A Profiler's Case for Seduction(82)


All he wanted to do now was get to the hospital as quickly as possible and be there when Dora opened her eyes. He needed to assure himself that she was going to pull through and that the nightmare that had struck the small town of Vengeance, Texas, and her was finally over.

* * *

Dora awoke in a hospital bed alone in the room. The ache in her muscles competed with the pounding of her head. But she was safe. She was alive.

She turned her head slightly toward the window in the room, noticing by the sun that it was apparently afternoon. She’d been unconscious for the entire night and most of the day.

Flashes of memories of the night before played in her mind, the heaviness of the helmet on her head, the horror of finding herself on a stake in the center of the fire pit. Flames licking closer and the smoke choking and Mark appearing like an avenging wraith in the dark, it was all like a dream.

But it hadn’t been a dream. It had been a nightmare orchestrated by the sister she’d admired and her assistant. Melinda had not only taught courses about sociopaths, she was one.

Mark. Dora jerked up, a hand on the side of her pounding head as she searched for a button that would summon the nurse. Was Mark okay? He had been instrumental in saving her, but at what cost to himself? Was he here in this same hospital burned half to death by his heroic efforts?

Before she could find the button to summon a nurse, a tall older man walked into the room and introduced himself as Special Agent Richard Sinclair. Dora knew he was not only Mark’s superior but also his friend.

“Mark?” she asked before he could say anything else. “Is he okay?”

“He’s fine.” Richard pulled up a chair next to her bed as she slumped back against the pillows. “He was here with you all night and I finally pulled him out of here and sent him back to Dallas to debrief and file his reports. I’m sure he’ll be in touch with you when he finishes up there.”

Dora nodded, although she had a feeling she wouldn’t be hearing from Mark again. He was back in his space now, the place where he belonged. She remembered that he’d planned time for his daughter the next day and by then he’d recognize that there was nothing for him here in Vengeance.

“If you’re feeling up to it, I’ve got some follow-up questions to ask you about what happened to you last night,” Richard said.

She nodded and for the next half hour she and Richard went over everything she could remember from the moment Ben had stepped into her house the day before until she’d opened her eyes just before Richard had arrived.
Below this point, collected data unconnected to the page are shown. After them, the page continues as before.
-- ==== Sys2Proof/Machine/Links.lean ====
section
/-! DEFINITION. The landings as links: packets and routes, the flit stream and its code, training, lane loss, DOWN and fencing, and
the ends of landing descriptors (R358-R378, R433). -/

namespace Sys2Proof.Machine

/-- A landing's hidden state. -/
def State.link (s : State) (l : Nat) : LinkSt := aread .idle s.links l

/-- A state with a landing's hidden state set; INFLIGHT follows the packets that await a reply. -/
def State.setLink (s : State) (l : Nat) (x : LinkSt) : State :=
  ({ s with links := awrite .idle s.links l x }).setFld (.landStatus l) 32 10 x.await.length

/-- STATE of a landing: 0 DISABLED, 1 TRAINING, 2 ACTIVE, 3 DEGRADED, 4 DOWN, 5 MISWIRED. -/
def State.landState (s : State) (l : Nat) : Nat := s.fld (.landStatus l) 0 3

/-- A landing carries traffic. -/
def State.landUp (s : State) (l : Nat) : Bool := s.landState l = 2 || s.landState l = 3

/-- The members of a landing's bundle (R33, R359). -/
def State.bundle (s : State) (l : Nat) : List Nat :=
  match s.landByte l / 4 % 4 with
  | 1 => (List.range 2).map (· + l / 2 * 2)
  | 2 => (List.range 4).map (· + l / 4 * 4)
  | _ => [l]

/-- The pair landing, if the structure has one (R33). -/
def State.pairLanding (s : State) : Option Nat := (List.range 16).find? fun l => (s.landByte l).testBit 4

/-- The part's own ID (R370). -/
def State.partId (s : State) : Nat := s.fld .landPartid 0 16

/-- The landing for a packet to another part (R359, R371): the bundle member that is next in rotation. -/
def State.route (s : State) (part : Nat) : Option Nat :=
  let e := s.fld (.route (part / 4)) (part % 4 * 16) 16
  let up (l : Nat) := (s.bundle l).filter s.landUp
  let pick (l : Nat) : Option Nat :=
    let m := up l
    m[(s.link ((s.bundle l).headD l)).turn % max m.length 1]?
  if e.testBit 8 ∧ ¬ (up (e % 16)).isEmpty then pick (e % 16)
  else if e.testBit 9 ∧ ¬ (up (e / 16 % 16)).isEmpty then pick (e / 16 % 16)
  else none

/-- The 32 header bytes of a packet (Table: Packet header). -/
def pktHeader (p : Packet) : List Byte :=
  toLE p.dpart.toNat 2 ++ toLE p.spart.toNat 2 ++ toLE p.type.toNat 1 ++ toLE (p.hops.toNat + b2n p.world <<< 6) 1 ++
    toLE p.len 2 ++ toLE p.addr.toNat 8 ++ toLE p.aux.toNat 8 ++ toLE p.tid.toNat 4 ++ toLE p.pmask.toNat 4

/-- The CRC64 of a packet (R368). -/
def pktCrc (p : Packet) : Nat :=
  crc64 0 (pktHeader p ++ p.data ++ List.replicate ((8 - p.data.length % 8) % 8) 0)

/-- A packet of this part with its CRC and its hops (R368, R372). -/
def State.mkPacket (s : State) (dpart type : Nat) (world : Bool) (addr aux tid pmask : Nat) (len : Nat)
    (data : List Byte) : Packet :=
  let p : Packet := ⟨BitVec.ofNat 16 dpart, BitVec.ofNat 16 s.partId, BitVec.ofNat 8 type,
    BitVec.ofNat 6 (s.fld .landGctrl 10 6), world, len, BitVec.ofNat 64 addr, BitVec.ofNat 64 aux, BitVec.ofNat 32 tid,
    BitVec.ofNat 32 pmask, data, 0⟩
  { p with crc := BitVec.ofNat 64 (pktCrc p) }

/-- The bytes of a packet on a landing (R368). -/
def pktWire (p : Packet) : List Byte :=
  pktHeader p ++ p.data ++ List.replicate ((8 - p.data.length % 8) % 8) 0 ++ toLE p.crc.toNat 8

/-- A flit: header and content (R364). -/
def flitBytes (kind seq ack : Nat) (content : List Byte) : List Byte :=
  toLE (seq % 4096 + ack % 4096 <<< 12 + kind % 8 <<< 24) 4 ++ (content ++ List.replicate 156 0).take 156

/-- The content of a BEACON flit (R365). -/
def beaconBytes (b : BeaconMsg) : List Byte :=
  toLE b.now.toNat 8 ++ toLE b.sender.toNat 2 ++ toLE b.master.toNat 2 ++ toLE b.hops.toNat 1 ++ toLE (b2n b.lock) 1

/-- The 160 bytes of a flit that is sent, where every flit of its landing names an ACK (R364-R366). The spec gives a TRAIN flit no
layout. -/
def Msg.flit (ack : Nat) : Msg → Option (List Byte)
  | .data _ seq ack c => some (flitBytes 1 seq ack c)
  | .idle _ ack => some (flitBytes 0 0 ack [])
  | .nak _ ack => some (flitBytes 2 0 ack [])
  | .beacon _ b => some (flitBytes 3 0 ack (beaconBytes b))
  | _ => none

/-- The 128 data symbols that carry a flit, ten bits each from the least significant end (R363; log entry 163). -/
def flitSymbols (b : List Byte) : List Nat :=
  let v := ofLE b
  (List.range 128).map fun i => v >>> (10 * i) % 1024

/-- The codeword of a flit: 128 data symbols and 8 check symbols (R363). -/
def linkWord (b : List Byte) : List Nat := flitSymbols b ++ rsCheck linkGf (flitSymbols b)

/-- Symbol errors as a pattern. -/
def linkErrs (e : List SymErr) : List (Nat × Nat) := e.map fun x => (x.sym.val, x.flip.toNat)

/-- What a landing's decoder leaves of a pattern of symbol errors, where it finds a codeword within 4 symbols (R363). -/
def linkJudge (e : List (Nat × Nat)) : Option (List (Nat × Nat)) := (rsFind linkGf (rsSyn linkGf e) [] 4).map (errMix e)

/-- Bytes of a flit with the errors that its decoder left. -/
def flitXor (b : List Byte) (f : List (Nat × Nat)) : List Byte :=
  toLE (ofLE b ^^^ f.foldl (fun v x => if x.1 < 128 then v ^^^ x.2 <<< (10 * x.1) else v) 0) 160

/-- The lanes in use. -/
def State.lanesIn (s : State) (l : Nat) : List Nat := (List.range 4).filter fun i => s.flag (.landStatus l) (5 + i)

/-- The lane of symbol i of a landing's stream: lane i mod n of those in use (R363). -/
def State.laneOf (s : State) (l i : Nat) : Nat := (s.lanesIn l).getD (i % max (s.lanesIn l).length 1) 0

/-- The SEQ of the next DATA flit (R366). -/
def LinkSt.next (x : LinkSt) : Nat := (x.acked + 1 + x.sent.length) % 4096

/-- The ACK that flits of a landing carry: the SEQ of the last DATA flit received in order (R364). -/
def LinkSt.ack (x : LinkSt) : Nat := (x.expect + 4095) % 4096

/-- The next packet to enter a landing's stream, whether it is of this part, and what waits then: journal packets and others take
turns, and among others those forwarded and those of this part do (R372, R382). -/
def LinkSt.pick (x : LinkSt) : Option (Packet × Bool × LinkSt) :=
  match x.jnl, x.fwd, x.own with
  | p :: j, f, o =>
    if !x.lastJnl || (f.isEmpty && o.isEmpty) then some (p, true, { x with jnl := j, lastJnl := true })
    else
      match f, o with
      | p :: f, o =>
        if !x.lastFwd || o.isEmpty then some (p, false, { x with fwd := f, lastFwd := true, lastJnl := false })
        else o.head?.map fun p => (p, true, { x with own := o.tail, lastFwd := false, lastJnl := false })
      | [], o => o.head?.map fun p => (p, true, { x with own := o.tail, lastFwd := false, lastJnl := false })
  | [], p :: f, o =>
    if !x.lastFwd || o.isEmpty then some (p, false, { x with fwd := f, lastFwd := true, lastJnl := false })
    else o.head?.map fun p => (p, true, { x with own := o.tail, lastFwd := false, lastJnl := false })
  | [], [], o => o.head?.map fun p => (p, true, { x with own := o.tail, lastFwd := false, lastJnl := false })

/-- A landing sends a DATA flit and holds it (R366). -/
def sendData (l : Nat) (c rest : List Byte) : M Unit := do
  let x := (← get).link l
  modify fun s => s.setLink l { x with sent := x.sent ++ [c], rest := rest }
  send (.data l x.next x.ack c)

/-- A landing sends what waits, as long as fewer than 256 DATA flits are held and it does not retrain: packets follow one another with
no gap, and the last flit is filled up with zeros when nothing else waits (R361, R364, R366; log entry 23). -/
def flow (l : Nat) : Nat → M Unit
  | 0 => skip
  | n + 1 => do
    let s ← get
    let x := s.link l
    if ¬ s.landUp l ∨ x.retrain ∨ 256 ≤ x.sent.length then skip
    else if 156 ≤ x.rest.length then
      sendData l (x.rest.take 156) (x.rest.drop 156)
      flow l n
    else
      match x.pick with
      | some (p, mine, y) =>
        set (s.setLink l { y with rest := x.rest ++ pktWire p })
        whenM mine (modify fun s => s.addFld (.landBytes l) 0 48 p.data.length)
        send (.packet l p)
        flow l n
      | none => whenM (!x.rest.isEmpty) (sendData l ((x.rest ++ List.replicate 156 0).take 156) [])

/-- A landing sends what it can. -/
def flows (l : Nat) : M Unit := do
  let x := (← get).link l
  flow l (300 + x.fwd.length + x.own.length + x.jnl.length)

/-- Which of a landing's packets a packet waits among. -/
inductive PktKind where
  | fwd | own | jnl
  deriving DecidableEq, Repr

/-- Hand a packet to a landing (R366); its bundle's rotation moves on (R359). -/
def sendOn (k : PktKind) (l : Nat) (p : Packet) : M Unit := do
  modify fun s =>
    let b := (s.bundle l).headD l
    let x := s.link l
    let s := s.setLink l (match k with
      | .fwd => { x with fwd := x.fwd ++ [p] }
      | .own => { x with own := x.own ++ [p] }
      | .jnl => { x with jnl := x.jnl ++ [p] })
    s.setLink b { s.link b with turn := (s.link b).turn + 1 }
  flows l

/-- Send a packet of this part by its route: the landing it was given, or none without a route (R371). -/
def sendPacket (p : Packet) : M (Option Nat) := do
  match (← get).route p.dpart.toNat with
  | none => return none
  | some l =>
    sendOn .own l p
    return some l

/-- Send a reply that has been sent some times before; a landing keeps its last 512 to send them again after a CRC failure (R369; log
entry 24). -/
def sendKept (p : Packet) (tries : Nat) : M Unit := do
  match ← sendPacket p with
  | none => skip
  | some l => modify fun s =>
      let x := s.link l
      s.setLink l { x with replies := (x.replies ++ [(p, tries)]).drop (x.replies.length - 511) }

/-- Send a reply. -/
def sendReply (p : Packet) : M Unit := sendKept p 0
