/-- EP_CMD.LOAD (R319). A poisoned record counts as malformed (log entry 25). The records are read as the boot processor reads,
which no table checks: the spec names no master for them (log entry 122). -/
def epLoad : M Unit := do
  let s ← get
  let first := s.fld .epRegRange 0 15
  let n := s.fld .epRegRange 32 15
  let base := s.fld .epRegAddr 4 48 * 16
  if s.jobRuns then epResult 2
  else if 24576 < first + n then epResult 4
  else
    let (bytes, bad) ← bootFetch false base (16 * n)
    let s ← get
    let recs := (List.range n).map fun k => leAt bytes (16 * k) 16
    let kept := s.entries.filter fun e => e.1 < first || first + n ≤ e.1
    let frames := kept.flatMap (fun e => [s.epFrame e.1 0, s.epFrame e.1 1]) ++
      recs.flatMap fun r => [(r >>> 21) % 2 ^ 31 * 2 ^ 21, (r >>> 85) % 2 ^ 31 * 2 ^ 21]
    if bad ∨ recs.any badRecord then epResult 3
    else if hasDup frames then epResult 5
    else
      forAll (List.range n) fun k => do
        let r := recs.getD k 0
        wr (.epEntry (first + k) 0) (BitVec.ofNat 64 (1 + (r % 8) <<< 1 + ((r >>> 21) % 2 ^ 31) <<< 21))
        wr (.epEntry (first + k) 1) (BitVec.ofNat 64 (((r >>> 85) % 2 ^ 31) <<< 21))
        wr (.epEntry (first + k) 2) 0
      epCount
      epResult 0

/-- Every directory entry is cleared (R319). -/
def clearEntries : M Unit := do
  modify fun s => { s with undone := [], epFlaws := [] }
  forAll ((← get).entries) fun e => do
    wr (.epEntry e.1 0) 0
    wr (.epEntry e.1 1) 0
    wr (.epEntry e.1 2) 0
  epCount

/-- EP_CMD.UNLOAD (R319). -/
def epUnload : M Unit := do
  if (← get).jobRuns then epResult 2
  else
    clearEntries
    epResult 0

/-- The listed keys of a sparse map that lie in [a, b), moved up or down to start at c, as rising entries. -/
def shiftKeys {α : Type} (l : AList α) (a b c : Nat) : AList α :=
  (l.filter fun e => a ≤ e.1 && e.1 < b).map fun e => (c + (e.1 - a), e.2)

/-- A sparse map with the entries of [c, c + n) replaced by those of [a, a + n). -/
def copyKeys {α : Type} (l : AList α) (a c n : Nat) : AList α :=
  (l.filter fun e => e.1 < c) ++ shiftKeys l a (a + n) c ++ l.filter fun e => c + n ≤ e.1

/-- The listed bytes of a frame, byte k of which is given by a function. -/
def State.frameCells (s : State) (f : Nat) (byte : Nat → Byte) : List (Nat × Byte) :=
  (List.range (2 ^ 21)).filterMap fun k => if byte k = s.blank (f + k) then none else some (f + k, byte k)

/-- Memory with the bytes of a frame replaced by listed ones. -/
def State.putFrame (s : State) (f : Nat) (cells : List (Nat × Byte)) : List (Nat × Byte) :=
  (s.mem.filter fun e => e.1 < f) ++ cells ++ s.mem.filter fun e => f + 2 ^ 21 ≤ e.1

/-- A state with the bytes of one 2 MiB frame copied into another, and with them what reads as poisoned. -/
def State.copyPage (s : State) (src dst : Nat) : State :=
  let t : State := { s with
    mem := if s.freeMem.isEmpty then copyKeys s.mem src dst (2 ^ 21)
      else s.putFrame dst (s.frameCells dst fun k => s.byte (src + k))
    poison := copyKeys s.poison (src / 128) (dst / 128) (2 ^ 14)
    flaws := s.flaws.filter fun e => e.1 / 2 ^ 14 != dst / 2 ^ 21 }
  (s.flaws.filter fun e => e.2.bad && e.1 / 2 ^ 14 = src / 2 ^ 21).foldl
    (fun t e => t.setLinePoison (e.1 - src / 128 + dst / 128) true) t

/-- A slice has copied or sealed a page (VD_STAT.PAGES). -/
def slicePage (i : Nat) : M Unit := modify fun s => s.addFld (.vdStat (i % 8)) 32 32 1

/-- Maintenance of every sector of a frame in all canopies, done when it ends (R328). -/
def maintainFrame (op f : Nat) : M Unit := maintain op fun a => f ≤ a && a < f + 2 ^ 21

/-- A channel has failed, a row tag is wrong, or a check line in a buffer is not the one in the device: what a frame reads as is then not
told by its lines alone (R260, R262, R426). -/
def State.nearTrouble (s : State) : Bool :=
  !s.badTags.isEmpty || ((List.range 48).any fun c => s.flag (nbHealthOf c) 7)
    || s.openRows.any fun e => !e.2.ok || !e.2.late.isEmpty || e.2.lateTag != 0

/-- The lines among n from line l that may not be delivered as they are stored, in ascending order. -/
def State.suspects (s : State) (l n : Nat) : List Nat :=
  if s.nearTrouble then (List.range n).map (l + ·)
  else
    let mine (k : Nat) : Bool := l ≤ k && k < l + n
    ((s.poison.map (·.1)).filter mine ++ (s.flaws.map (·.1)).filter mine).mergeSort.eraseDups

/-- Those of some lines that their controllers deliver poisoned (R257, R266). -/
def badLines : List Nat → M (List Nat)
  | [] => return []
  | l :: r => do
    let b ← nearLine l
    let bs ← badLines r
    return if b then l :: bs else bs

/-- The lines of a frame are read: those that are delivered poisoned (R266). -/
def readFrame (f : Nat) : M (List Nat) := do badLines ((← get).suspects (f / 128) (2 ^ 14))

/-- The bytes of one 2 MiB frame are copied into another, with what is delivered poisoned (R332). -/
def copyFrame (src dst : Nat) : M Unit := do
  let bad ← readFrame src
  let s ← get
  if s.nearTrouble then
    forAll (List.range (2 ^ 14)) fun k => do
      let _ ← rawWrite (dst + 128 * k) ((← get).bytes (src + 128 * k) 128) (bad.contains (src / 128 + k))
      skip
  else
    set { s.copyPage src dst with openRows := s.openRows.map fun (e : Nat × OpenRow) => (e.1, { e.2 with changed := true }) }

/-- Entry i's STATE. -/
def setEpState (i n : Nat) : M Unit := wrf (.epEntry i 0) 5 2 n

/-- Declare the page of entry i into a set (R332). -/
def declPage (set_ i : Nat) : M Unit := do
  let s ← get
  let (com, sh) := s.epFrames i
  wrf (.epEntry i 0) 8 6 set_
  maintainFrame 2 sh
  whenM (s.flag (.epEntry i 0) 2) (do
    copyFrame com sh
    slicePage i)
  setEpState i 1

/-- Journalling is active (R338). -/
def State.journalling (s : State) : Bool := s.flag .epCtrl 1 && s.fld .epStatus 37 2 == 1

/-- The 64 bytes of a journal record (Table: Journal record). -/
def jrecBytes (r : JRec) : List Byte :=
  toLE r.kind 4 ++ toLE r.index 4 ++ toLE r.epoch 4 ++ toLE r.pages 4 ++ toLE r.pcrc 8 ++ toLE r.digest 8 ++ toLE 0 32

/-- The TID of packet k of a journal record: the model's choice (log entry 26). -/
def jtid (r : JRec) (k : Nat) : Nat := 2 ^ 31 + r.num % 2 ^ 16 * 2 ^ 10 + k

/-- Packet k of a journal record with its data and poisoned lines (R383). -/
def State.jpacket (s : State) (r : JRec) (k : Nat) (d : List Byte) (pm : Nat) : Packet :=
  s.mkPacket (s.fld .epCtrl 44 16) 7 true (4096 * k + r.num <<< 32) 0 (jtid r k) pm d.length d

/-- Send packet k of a journal record over the pair landing: its header, then 512 parts of its page, whose lines are read then (R266,
R383). No table checks the journal's reads: the spec names no master for them (log entry 122). -/
def sendJournal (r : JRec) (k : Nat) : M Unit := do
  match (← get).pairLanding with
  | none => skip
  | some l =>
    if k = 0 then sendOn .jnl l ((← get).jpacket r 0 (jrecBytes r) 0)
    else
      let a := r.frame + 4096 * (k - 1)
      let bad ← badLines ((← get).suspects (a / 128) 32)
      let s ← get
      sendOn .jnl l (s.jpacket r k (s.bytes a 4096) ((bad.map fun b => 2 ^ (b - a / 128)).sum))

/-- Send waiting journal records while fewer than 8 are unanswered (R383). -/
def pumpJournal : Nat → M Unit
  | 0 => skip
  | n + 1 => do
    let s ← get
    match s.journal.queue with
    | [] => skip
    | r :: q =>
      if 8 ≤ s.journal.unacked.length then skip
      else
        set { s with journal := { s.journal with queue := q, unacked := s.journal.unacked ++ [r] } }
        sendJournal r 0
        whenM (r.kind % 2 = 1) (forAll (List.range 512) fun k => sendJournal r (k + 1))
        pumpJournal n

/-- Queue a journal record (R338). -/
def queueJournal (kind index epoch pages pcrc digest frame : Nat) : M Unit := do
  modify fun s => { s with journal := { s.journal with
    queue := s.journal.queue ++ [⟨s.journal.next % 2 ^ 32, kind, index, epoch, pages, pcrc, digest, frame, []⟩]
    next := s.journal.next + 1 } }
  pumpJournal 8

/-- Seal the page of entry i (R333). -/
def sealPage (i : Nat) : M Unit := do
  let sh := ((← get).epFrames i).2
  maintainFrame 3 sh
  let bad ← readFrame sh
  let s ← get
  wr (.epEntry i 2) (BitVec.ofNat 64 (crc64 0 (s.bytes sh (2 ^ 21))))
  whenM (!bad.isEmpty) (wrf (.epEntry i 0) 7 1 1)
  setEpState i 2
  modify fun s => { s with undone := awrite false s.undone (epSet (s.reg (.epEntry i 0))) false }
  slicePage i
  whenM (s.journalling && s.flag (.epEntry i 0) 3)
    (queueJournal 1 i (s.epoch + 1) 0 ((← get).reg (.epEntry i 2)).toNat 0 sh)

/-- A state in which the bytes of a frame are unspecified (R334): free values; poison marks stand (log entry 27). -/
def State.freePage (s : State) (f : Nat) : State :=
  { s with
    mem := s.putFrame f (s.frameCells f fun k => ((Config.freeW (s.fresh + k / 8)) >>> (8 * (k % 8))).setWidth 8)
    fresh := s.fresh + 2 ^ 18 }

/-- A read unit that chose the shadow version of a set keeps it for a page that leaves the set (R334). -/
def EpUnit.keep (u : EpUnit) (i k : Nat) : EpUnit :=
  if u.choices.contains (k, true) then { u with choices := (64 + i, true) :: u.choices } else u

/-- Return the page of entry i to CLEAN; a set that was done ceases to be (R334). -/
def discardPage (i : Nat) : M Unit := do
  modify fun (s : State) =>
    let k := epSet (s.reg (.epEntry i 0))
    { s with
      epUnits := s.epUnits.map fun (e : Nat × EpUnit) => (e.1, e.2.keep i k)
      undone := awrite false s.undone k (aread false s.undone k || s.setDone k) }
  modify fun s => s.freePage (s.epFrames i).2
  setEpState i 0
  wrf (.epEntry i 0) 7 1 0
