/-- The re-rig ends (R39): its phases act on the fetched delta, STATE becomes READY, and the event is raised. A running
self-test slice is waited for (R443). -/
def rerigEnd (us : Nat) (failed : List UnitRef) : M Unit := do
  let s ← get
  match s.rerig with
  | none => skip
  | some (b, bad) =>
    if s.bist.slice.isSome then skip
    else
      let verdict := if bad then 0x41 else s.imgVerdict b ⟨3, 2 ^ 21, s.fld .rerigLen 0 22, true, some 2⟩
      set { s with rerig := none }
      let code ← (if verdict = 0 then do
        let c ← applySects (imgSects b) failed true
        modify fun s => (s.satFld .structStatus 24 8).setFld .structStatus 32 32 (leAt b 0xC 4)
        modify fun s => { s with sec := { s.sec with secvers := s.sec.secvers.take 2 ++ [leAt b 0xC 4] } }
        return c
      else do
        wrf .structStatus 8 8 verdict
        incident 0x01 0 verdict (unitWord 0 0) 0 ((← get).reg .structStatus)
        return verdict)
      wrf .structStatus 4 4 1
      wrf .rerigTime 0 16 (min us 65535)
      let s ← get
      event 0 0x0001 code (s.reg .structStatus) (s.reg (.structDigest 0))

/-- A block is taken out of its array at run time (R163): ROLE OFF in the structure in effect, banks POISONED, not FORMED. -/
def blockOut (t n b : Nat) : M Unit := do
  modify fun s => s.setSect 1 (setLeafBlock s.leaf t b 0)
  wrf .structStatus 18 1 1
  wrf (.mxBank t n 0) 21 1 1
  wrf (.mxBank t n 1) 21 1 1
  wrf (.mxArray t n) 22 1 0
  setDigest (← get).structDigest

/-- The reserve row that a block could use for a substitution: 0 or 1 (R29, R162). -/
def State.spareRow (s : State) (t b : Nat) : Option Nat :=
  let w := leafBlock s.leaf t b
  if w.testBit 14 then none
  else if w / 4 % 4 = 1 then some 0
  else if w / 16 % 4 = 1 then some 1
  else none

/-- A run-time substitution (R165). -/
def substitute (t n b row spare : Nat) : M Unit := do
  modify fun s =>
    let w := leafBlock s.leaf t b
    s.setSect 1 (setLeafBlock s.leaf t b (w % 2 ^ 8 + row <<< 8 + 1 <<< 14 + spare <<< 15))
  setSkew t n
  setDigest (← get).structDigest

end Sys2Proof.Machine
end

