/-- The first candidate that passes, each rejected one reported (R447), a structure image in LAST_CODE too (R51). -/
def pickComp (c : Nat) : List Nat → M (Option Nat)
  | [] => return none
  | k :: r => do
    match (← get).compCode c k with
    | 0 => return some k
    | code =>
      whenM (c = 2) (wrf .structStatus 8 8 code)
      incident 0x01 0 code (unitWord 0 0) 0 ((← get).reg .structStatus)
      pickComp c r

/-- A component's candidates: the slot that the selector names, the other, the factory copy (R447). -/
def pickSlots (c : Nat) : M (Option Nat) := do
  let k := (← get).slotOf c
  pickComp c [k, 1 - k, 2]

/-- The bytes before the tag of an owner record copy, and the copy's size (R454). -/
def ownerSize : Nat := 8 + 4 * 1952

/-- Flash offset of owner record copy k. -/
def ownerAddr (k : Nat) : Nat := 0x202_0000 + 0x8000 * k

/-- Owner record copy k, without its tag, when it is valid (R454). -/
def State.ownerCopy (s : State) (k : Nat) : Option (List Byte) :=
  let b := s.flashBytes (ownerAddr k) ownerSize
  if s.flashBytes (ownerAddr k + ownerSize) 64 = digestBytes (shake512 (ownerKey ++ b))
      ∧ leAt b 0 4 = s.sec.rpmc.getD 3 0 ∧ leAt b 4 4 ≤ 4 then some b
  else none

/-- The owner record in force: its copy number and bytes. -/
def State.ownerRecord (s : State) : Option (Nat × List Byte) :=
  match s.ownerCopy 0, s.ownerCopy 1 with
  | some b, _ => some (0, b)
  | none, some b => some (1, b)
  | none, none => none

/-- The keys of an owner record. -/
def ownerKeys (b : List Byte) : List (List Byte) :=
  (List.range (leAt b 4 4)).map fun i => (b.drop (8 + 1952 * i)).take 1952

/-- The owner state: 0 UNOWNED, 1 OWNED, 2 INVALID (R454). -/
def State.ownerState (s : State) : Nat :=
  match s.ownerRecord with
  | some (_, b) => if leAt b 4 4 = 0 then 0 else 1
  | none => if s.sec.rpmc.getD 3 0 = 0 then 0 else 2

/-- The digest of the owner record in force, over the record without its tag; of nothing without a record (R457; log entry
36). -/
def State.ownerDigest (s : State) : BitVec 512 :=
  match s.ownerRecord with
  | some (_, b) => shake512 b
  | none => shake512 []

/-- ROLL_CTR_k follow the counters (R453). -/
def showCounters : M Unit := do
  forAll (List.range 4) fun k => do wr (.rollCtr k) (BitVec.ofNat 64 ((← get).sec.rpmc.getD k 0))

/-- A fresh nonce (R459). -/
def drawNonce : M Unit := do
  forAll (List.range 4) fun k => do wr (.dbgNonce k) (← draw)

/-- A stage fails: FAILED is set and STATE stays LOADING (R448). -/
def bootFails (stage : Nat) : M Unit := do
  wrf .bootStatus 0 4 stage
  wrf .bootStatus 4 1 1

/-- The ROM halts in a stage (R448). -/
def bootHalts (stage : Nat) : M Unit := do
  wrf .bootStatus 0 4 stage
  modify fun s => { s with sec := { s.sec with halted := true } }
Their conversation was interrupted once by a doctor who stepped in to check on her and confirmed that she had been drugged with a heavy dose of tranquilizers administered through a needle. The doctor proclaimed her ready for release and Richard offered to take her home.

An hour later Dora sat in Richard’s passenger seat as he drove her from the hospital to her house. Although the doctor had assured Dora that she’d slept off the effects of the drugs, a bone weariness made her want nothing more than to crawl into bed and sleep for hours...for days.

Her sister had tried to kill her and Mark was gone. She looked at Richard and still tried to make sense of everything that had happened. “Melinda killed those three men?”

Richard nodded. “Along with Ben’s help.”

“But why?” Somehow she needed to make sense of this.

Richard didn’t reply until he’d parked at her curb. He shut off the engine and turned to look at her, a hint of compassion in his eyes. “I believe she orchestrated her own kidnapping and then the murders because she could and for little other reason. She got a kick out of watching all of us scramble around like headless ants, unable to figure out the pieces to put the puzzle together.”

“How did Mark know I was in the fire pit? That I was going to be burned to death?”

A smile curved Richard’s lips. “Because he’s a special man and somehow he managed to get into Melinda’s head and anticipate what her next move might be.”

Dora shifted her gaze out the front window. “She and Ben left cards on the other victims. Was there a card for me?” She turned back to look at Richard, who frowned. “There was, wasn’t there. What did it say?”

“Melinda had a card in her pocket that said ‘failure.’ We believe she intended to place it on you sometime after the fire went out and before anyone realized that the effigy was a murder victim.”

Failure. She waited for the word to find purchase in her heart, for her to embrace what her sister had apparently believed about her. She waited for the fracture of self-confidence to occur, and when it didn’t, she knew that she had truly moved away from her past.